Will Cook, Cambridge DAMTP
Black-hole head-on collisions in higher dimensions

Abstract: In four dimensional General Relativity the properties of gravitational waves emitted in BH-BH mergers have been extensively studied using numerical relativity, largely in astrophysical settings. Understanding higher dimensional BH-BH collisions is an important goal for numerical relativity, firstly in order to observe the behaviour of the theory in its most extreme, non-linear regime, and also due to its applications to areas of high energy physics such as TeV gravity theories. In this work we present for the first time full non-linear simulations of head-on BH-BH collisions in up to 10 dimensions and present an analysis of the gravitational radiation emitted. We use a new method for analysis of the radiation, analogous to the well known Weyl scalar method based on the Newman-Penrose formalism in 4D. We find that as the number of dimensions is increased, the energy emitted in gravitational radiation is suppressed. We also present a comparison of our numerical data with point particle calculations.
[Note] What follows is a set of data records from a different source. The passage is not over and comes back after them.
-- ==== Sys2Proof/WellFormed.lean ====
section
/-! DEFINITION. Well-formedness. A term of Instr has every field at its own width, so the check that can refuse stands one level up,
on the assembler's lines (30_encoding.md R80): "An assembler refuses an operand outside its field's range and refuses PUT.DH and
WRITE.DH". An Instr is well formed when the line that spells it is. -/

namespace Sys2Proof

/-- The mnemonics of R80, and the two it names only to refuse them. -/
inductive Mnemonic where
  | nop | clrbuf | nibC | nibD | putC | putD | putCH | putDH | flush | writeC | writeD | writeCH | writeDH
  | setl | goto | ldrow | defchar | init
  deriving DecidableEq, Repr

/-- One line of assembler: a mnemonic and its operands in the order R80 writes them. -/
structure AsmLine where
  mnemonic : Mnemonic
  operands : List Nat
  deriving DecidableEq, Repr

/-- For each operand of a mnemonic, the first number too large for its field (R80); none where the mnemonic itself is refused (R77). -/
def Mnemonic.bounds : Mnemonic → Option (List Nat)
  | .nop | .clrbuf | .flush | .init => some []
  | .nibC | .nibD => some [16]
  | .putC | .putD | .putCH | .writeC | .writeD | .writeCH => some [256]
  | .putDH | .writeDH => none
  | .setl => some [2]
  | .goto => some [16, 256]
  | .ldrow => some [8, 256]
  | .defchar => some [16]

/-- A line is well formed: its mnemonic is not refused, it has as many operands as the mnemonic takes, each in its field's range. -/
def AsmLine.wf (l : AsmLine) : Bool :=
  match l.mnemonic.bounds with
  | none => false
  | some bs => l.operands.length == bs.length && (l.operands.zip bs).all fun x => decide (x.1 < x.2)

/-- The line that spells an instruction (R72, R80). -/
def Instr.line : Instr → AsmLine
  | .nop => ⟨.nop, []⟩
  | .clrbuf => ⟨.clrbuf, []⟩
  | .nibC n => ⟨.nibC, [n.toNat]⟩
  | .nibD n => ⟨.nibD, [n.toNat]⟩
  | .putC v => ⟨.putC, [v.toNat]⟩
  | .putD v => ⟨.putD, [v.toNat]⟩
  | .putCH v => ⟨.putCH, [v.toNat]⟩
  | .flush => ⟨.flush, []⟩
  | .writeC v => ⟨.writeC, [v.toNat]⟩
  | .writeD v => ⟨.writeD, [v.toNat]⟩
  | .writeCH v => ⟨.writeCH, [v.toNat]⟩
  | .setl on => ⟨.setl, [on.toNat]⟩
  | .goto line col => ⟨.goto, [line.toNat, col.toNat]⟩
  | .ldrow idx bm => ⟨.ldrow, [idx.toNat, bm.toNat]⟩
  | .defchar slot => ⟨.defchar, [slot.toNat]⟩
  | .init => ⟨.init, []⟩

/-- An instruction is well formed when its line is. -/
def Instr.wf (i : Instr) : Bool := i.line.wf

end Sys2Proof
end

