-- ==== Sys2Proof/Machine/Backlight.lean ====
section
/-! DEFINITION. The backlight command (41_backlight.md): SETL. -/

namespace Sys2Proof.Machine

open Sys2Proof

/-- SETL (R120 to R123): BL first, kept whatever the transaction's outcome; the byte carries the new BL (R121). -/
def execSetl (on : Bit) (s : State) : Outcome :=
  if s.cfg.setlightEmits then sendCommand [[ebyte 0 0 on 0]] .user (s.setBl on)
  else .next (s.setBl on).completeOk

end Sys2Proof.Machine
end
Jerome Quintin, McGill University
Saving the Matter Bounce with Massive Gravity?

I will review the idea behind the matter bounce scenario as an alternative to inflation and highlight two of its problems: its instability with respect to anisotropies and its large tensor-to-scalar ratio. I will present two tentative resolutions to the latter in which curvature perturbations are effectively enhanced, but I will argue that these approaches are not viable because they always lead to the production of large non-Gaussianities. I will then show that a more robust resolution (to both problems) would be to consider a theory in which the graviton has a non-trivial mass, but I will also discuss the limitations of such a theory.
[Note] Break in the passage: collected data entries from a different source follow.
/-- V42-13: count 3 of 4. -/
theorem test_answer_short : see core4 (step (State.answered start [0x2C, 0x28, 0x8C, 0x88] .user 3)) =
    some ([0x2C, 0x28, 0x8C, 0x88], 1, .idle, true) := by decide
/-- V42-14: count 5 of 4 is no failure. -/
theorem test_answer_long : see core4 (step (State.answered start [0x45, 0x41, 0x15, 0x11] .user 5)) =
    some ([0x45, 0x41, 0x15, 0x11], 0, .idle, true) := by decide
/-- R35, R10: bus_count has 9 bits where BUF_DEPTH is 128, so 512 + 3 is 3, and bus_rd_idx has 8. -/
theorem test_port_widths : (State.answered start [0x08] .user 515).busCount = 3 ∧
    { start with inputs := [{ busRdIdx := 257 }] }.busRdIdx = 1 := by decide
/-- R222: a quiet edge in IDLE keeps the buffer and STATUS. -/
theorem test_idle_edge : see core4 (step { start with buf := [0x45, 0x41], status := 4, rspValid := true }) =
    some ([0x45, 0x41], 4, .idle, false) := by decide
/-- R165: T_INIT[7] may grow by itself. -/
theorem test_last_wait_grows : tInit { tInit := #v[5000, 1000, 1000, 2000, 2000, 2000, 2000, 9000] } 7 = 9000 := by decide
/-- R9, D18: DEFCHAR_ENTRY_CMD is CMD_ENTRY unless it is given its own value. -/
theorem test_entry_command : Config.reference.defcharEntryCmd = 0x06 ∧ ({ cmdEntry := 0x04 } : Config.Params).defcharEntryCmd = 0x04 := by
  decide
/-- R33: the response outputs in the cycle after a completion. -/
theorem test_response_outputs : see (fun t => (t.outputs.rspValid, t.outputs.rspStatus)) (step (State.at start 0x7400)) = some (true, 2) := by
  decide
/-- V10-1: N = 2 cycles of 1 kHz for 2 ms. -/
theorem test_answer_slow : see (fun t => (t.fsm, t.wcnt, t.rspValid)) (step (State.answered start [0x04, 0x00, 0x14, 0x10] .slow 4)) =
    some (.wait, 2, false) := by decide
/-- V10-1: edge f + 1, then edge f + 2. -/
theorem test_wait_ticks : see (fun t => (t.fsm, t.wcnt)) (step { start with fsm := .wait, ctx := .slow, wcnt := 2 }) = some (.wait, 1) := by decide
theorem test_wait_ends : see (fun t => (t.fsm, t.status, t.rspValid)) (step { start with fsm := .wait, ctx := .slow, wcnt := 1, status := 5 }) =
    some (.idle, 0, true) := by decide
/-- P2: from step 3 to step 4, the first in full-byte mode. -/
theorem test_wait_ends_in_next_step : see (fun t => (t.buf, t.fsm, t.stepReg)) (step { start with fsm := .wait, ctx := .init, stepReg := 3, wcnt := 1 }) =
    some ([0x24, 0x20, 0x84, 0x80], .xfer, 4) := by decide
/-- V70-1. -/
theorem test_reset_edge : see (fun t => (core4 t, t.bl, t.row)) (step { start with
    bl := 1, buf := List.replicate 44 0x08, row := #v[0x1F, 0x1F, 0x1F, 0x1F, 0x1F, 0x1F, 0x1F, 0x1F], status := 1, fsm := .wait,
    ctx := .init, wcnt := 1, inputs := [{ rst := true, cmdValid := true, cmdWord := 0x6001 }] }) =
    some (([], 0, .idle, false), 0, #v[0, 0, 0, 0, 0, 0, 0, 0]) := by decide
/-- The decode table of section 2.1: 0x35 with 0x71, and 0x02, which the LNE never composes. -/
theorem test_decode_port : decodeFields 0x35 = ⟨1, 0, 1, 0, 3⟩ ∧ decodePair 0x35 0x71 = 0x37 ∧ decodeFields 0x02 = ⟨0, 1, 0, 0, 0⟩ := by decide
/-- The host's use: the word given to withFetchWord runs at the very next step. -/
theorem test_withFetchWord : see (fun t => (t.buf, t.bl)) (step (State.reset.withFetchWord 16 0x6001)) = some ([0x08], 1) := by decide
/-- R80, R81: text to words; 0x41 is 'A'. -/
theorem test_text : assembleText {} "GOTO 2, 0x05 ; move".toList = some [0x7205] ∧
    assembleText {} "WRITE.D 'A'".toList = some [0x5141] ∧ assembleText {} "NIB.C 16".toList = none ∧
    assembleText {} "PUTDIGIT 7".toList = some [0x3137] := by decide
/-- P3: STRING "Hi!" is CLRBUF, three PUT.D, FLUSH. -/
theorem test_string : (Pseudo.string [0x48, 0x69, 0x21]).expand.map encode = [0x1000, 0x3148, 0x3169, 0x3121, 0x4000] := by decide

/-! ### Witnesses: states and operands that meet a statement's hypotheses, one for each clause at a boundary -/

/-- The invariant at the start. -/
theorem witness_invariant : start.Inv :=
  ⟨by decide, by decide, by decide, by decide, by decide, by decide⟩

/-- An INIT in its first transaction, with its answer. -/
def inInit : State := State.answered start [0x34, 0x30] .init 2

/-- A clear command in its wait. -/
def inWait : State := { start with buf := [0x04, 0x00, 0x14, 0x10], fsm := .wait, ctx := .slow, wcnt := 1 }

theorem witness_invariant_in_init : inInit.Inv :=
  ⟨by decide, by decide, by decide, by decide, by decide, by decide⟩
theorem witness_invariant_in_wait : inWait.Inv :=
  ⟨by decide, by decide, by decide, by decide, by decide, by decide⟩

theorem witness_ResetEdgeForcesResetValues : { inWait with inputs := [{ rst := true }] }.pins.rst = true := by decide
theorem witness_EncodeInvertsDecode : decode 0x7205 = some (.goto 2 5) := by decide
theorem witness_OpcodeRowsNeverOverlap : opcodeRows[12].holds 0x7FFF = true := by decide
theorem witness_StepRunsDecodedInstruction : (State.at start 0x7205).pins.rst = false ∧ (State.at start 0x7205).fsm = .idle ∧
    (State.at start 0x7205).pins.cmdValid = true ∧ decode (State.at start 0x7205).pins.cmdWord = some (.goto 2 5) := by decide
/-- R75's three cases. -/
theorem witness_IllegalWordsOnlyWriteStatus : ((State.at start 0xB000).pins.rst = false ∧ (State.at start 0xB000).fsm = .idle ∧
      (State.at start 0xB000).pins.cmdValid = true ∧ illegalWord (State.at start 0xB000).pins.cmdWord = true) ∧
    illegalWord (State.at start 0x1001).pins.cmdWord = true ∧ illegalWord (State.at start 0x3341).pins.cmdWord = true := by decide
theorem witness_NopOnlyCompletesOk : (0 < (0x0001 : Word).toNat ∧ (0x0001 : Word).toNat ≤ 0x0FFF) ∧
    0 < (0x0FFF : Word).toNat ∧ (0x0FFF : Word).toNat ≤ 0x0FFF := by decide
theorem witness_ClrbufEmptiesTheBuffer : (0x1000 < (0x1001 : Word).toNat ∧ (0x1001 : Word).toNat ≤ 0x1FFF) ∧
    0x1000 < (0x1FFF : Word).toNat ∧ (0x1FFF : Word).toNat ≤ 0x1FFF := by decide
/-- The lowest and the highest reserved bits of NB, BY and R, and h = 1 with rs = 1. -/
theorem witness_reserved_bits : ((0x2010 : Word).extractLsb' 12 4 = 2 ∧ (0x2010 : Word).extractLsb' 4 4 ≠ 0) ∧
    ((0x2800 : Word).extractLsb' 12 4 = 2 ∧ (0x2800 : Word).extractLsb' 9 3 ≠ 0) ∧
    ((0x3800 : Word).extractLsb' 12 4 = 3 ∧ (0x3800 : Word).extractLsb' 10 2 ≠ 0) ∧
    ((0x3300 : Word).extractLsb' 12 4 = 3 ∧ (0x3300 : Word).extractLsb' 8 2 = 3) ∧
    (0x8800 : Word).extractLsb' 12 4 = 8 ∧ (0x8800 : Word).extractLsb' 11 1 = 1 := by decide
/-- LEN 126 and 127 of 128. -/
theorem witness_NibAppendsOnePairOrOverflows : (List.replicate 126 (0 : Byte)).length + 2 ≤ start.cfg.bufDepth ∧
    start.cfg.bufDepth < (List.replicate 127 (0 : Byte)).length + 2 := by decide +kernel
/-- LEN 124 and 125 for four bytes, 126 and 127 for two. -/
theorem witness_PutAppendsOneValueOrOverflows : (List.replicate 124 (0 : Byte)).length + 4 ≤ start.cfg.bufDepth ∧
    start.cfg.bufDepth < (List.replicate 125 (0 : Byte)).length + 4 ∧ (List.replicate 126 (0 : Byte)).length + 2 ≤ start.cfg.bufDepth ∧
    start.cfg.bufDepth < (List.replicate 127 (0 : Byte)).length + 2 := by decide +kernel
theorem witness_FlushRequestsTheWholeBuffer : start.buf = [] ∧ { start with buf := [0x08] }.buf ≠ [] := by decide
theorem witness_WriteRequestsOneValue : start.cfg.Legal ∧ (0x03 : Byte) ∈ start.cfg.slowCmds ∧ (0x04 : Byte) ∉ start.cfg.slowCmds := by decide
theorem witness_SetlWritesTheBacklight : (start.cfg.Legal ∧ start.cfg.setlightEmits = true) ∧ silent.cfg.Legal ∧
    silent.cfg.setlightEmits = false := by decide
/-- Positions (3, 19), (4, 19) and (3, 20). -/
theorem witness_GotoRequestsThePositionOrRefusesIt : start.cfg.Legal ∧ ((3 : BitVec 4).toNat < 4 ∧ (19 : Byte).toNat < 20) ∧
    4 ≤ (4 : BitVec 4).toNat ∧ 20 ≤ (20 : Byte).toNat := by decide
theorem witness_PositionCommandsNeverWrap : Config.reference.Legal ∧ (3 : BitVec 4).toNat < 4 ∧ (19 : Byte).toNat < 20 := by decide
theorem witness_DefcharRequestsFortyFourBytes : start.cfg.Legal ∧ (7 : BitVec 4).toNat < 8 ∧ 8 ≤ (8 : BitVec 4).toNat := by decide
theorem witness_InitStartsAtStepZero : start.cfg.Legal := by decide
/-- Counts 3 and 4 of 4, and the three contexts. -/
theorem witness_AnswerFollowsContext : (∀ c ∈ [Ctx.user, .slow, .init], ∀ n ∈ [3, 4],
      let s := State.answered start [0x04, 0x00, 0x14, 0x10] c n
      s.pins.rst = false ∧ s.fsm = .xfer ∧ s.pins.busDone = true ∧ s.ctx = c ∧ s.busCount = n) ∧
    3 < [(0x04 : Byte), 0x00, 0x14, 0x10].length ∧ [(0x04 : Byte), 0x00, 0x14, 0x10].length ≤ 4 := by decide
theorem witness_InitStopsAtAShortAnswer : let s := State.answered start [0x34, 0x30] .init 1
    s.pins.rst = false ∧ s.fsm = .xfer ∧ s.ctx = .init ∧ s.pins.busDone = true ∧ s.busCount < s.buf.length := by decide
theorem witness_IdleEdgeKeepsTheState : let s := { start with buf := [0x08] }
    s.pins.rst = false ∧ s.fsm = .idle ∧ s.pins.cmdValid = false := by decide
theorem witness_UnansweredTransactionStays : let s := start.sending [0x08] .user
    s.fsm = .xfer ∧ ∀ k < 3, (s.pinsAt k).rst = false ∧ (s.pinsAt k).busDone = false := by decide
theorem witness_WaitCountIsTheCeiling : Config.reference.Legal ∧ 0 < 1 := by decide
theorem witness_WaitLastsItsCount : let s := { inWait with wcnt := 3 }
    s.fsm = .wait ∧ s.wcnt = 2 + 1 ∧ ∀ k < 2, (s.pinsAt k).rst = false := by decide
/-- SLOW, INIT at step 6, INIT at step 7. -/
theorem witness_WaitEndsInItsContinuation : (inWait.cfg.Legal ∧ inWait.pins.rst = false ∧ inWait.fsm = .wait ∧ inWait.wcnt ≤ 1 ∧
      inWait.ctx = .slow) ∧
    ∀ k ∈ ([6, 7] : List (Fin 8)), let s := { inWait with ctx := .init, stepReg := k }
      s.cfg.Legal ∧ s.pins.rst = false ∧ s.fsm = .wait ∧ s.wcnt ≤ 1 ∧ s.ctx = .init ∧ (s.stepReg.val < 7 ∨ s.stepReg = 7) := by decide
/-- An edge at which the host holds CLRBUF on its port and the transport reads the byte at index 1. -/
def heldPins : Pins := { cmdValid := true, cmdWord := 0x1000, busRdIdx := 1, decA := 0x35 }

/-- An exchange of two such edges, the answer, and a wait in which `bus_done` is up too. -/
def exchange (count n : Nat) : Exchange := ⟨[heldPins, heldPins], answerPins count, List.replicate n { heldPins with busDone := true }⟩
Stefano Lucat, Utrecht University
Cosmological singularities and bounce in Cartan-Einstein theory

I will discuss the dynamics of a collapsing (homogeneous and isotropic) universe, and show that torsion induced interactions can prevent the universe from reaching a singularity, but lead to a regular bounce. This dynamic can be understood as the formation of fermionic condensate(s), which lowers the energy density of the fermions effectively slowing down the gravitational collapse. Before a singularity is reached, in fact, the null energy condition gets violated, and the energy density of the fermionic field reaches zero. At this point all the initial energy has been converted in a negative pressure, which causes the universe to re-expand. This process is possible because the energy density lost by the fermionic field is simply converted in the more energetically favourable condensate state, and will eventually come back as the universe cools down and gets bigger. I will discuss both classical and semi-classical treatment of this problem.

Markus Kunesch, Queen Mary University of London
Investigating singularities with numerical relativity

Our recent numerical simulations demonstrated that in higher dimensions even asymptotically flat black holes can break and give rise to naked singularities. This shows that if cosmic censorship were to hold in our universe, it would be a special property of four dimensional spacetimes. I will describe these results and outline other applications of the same numerical relativity code to cosmology, astrophysics, and AdS/CFT.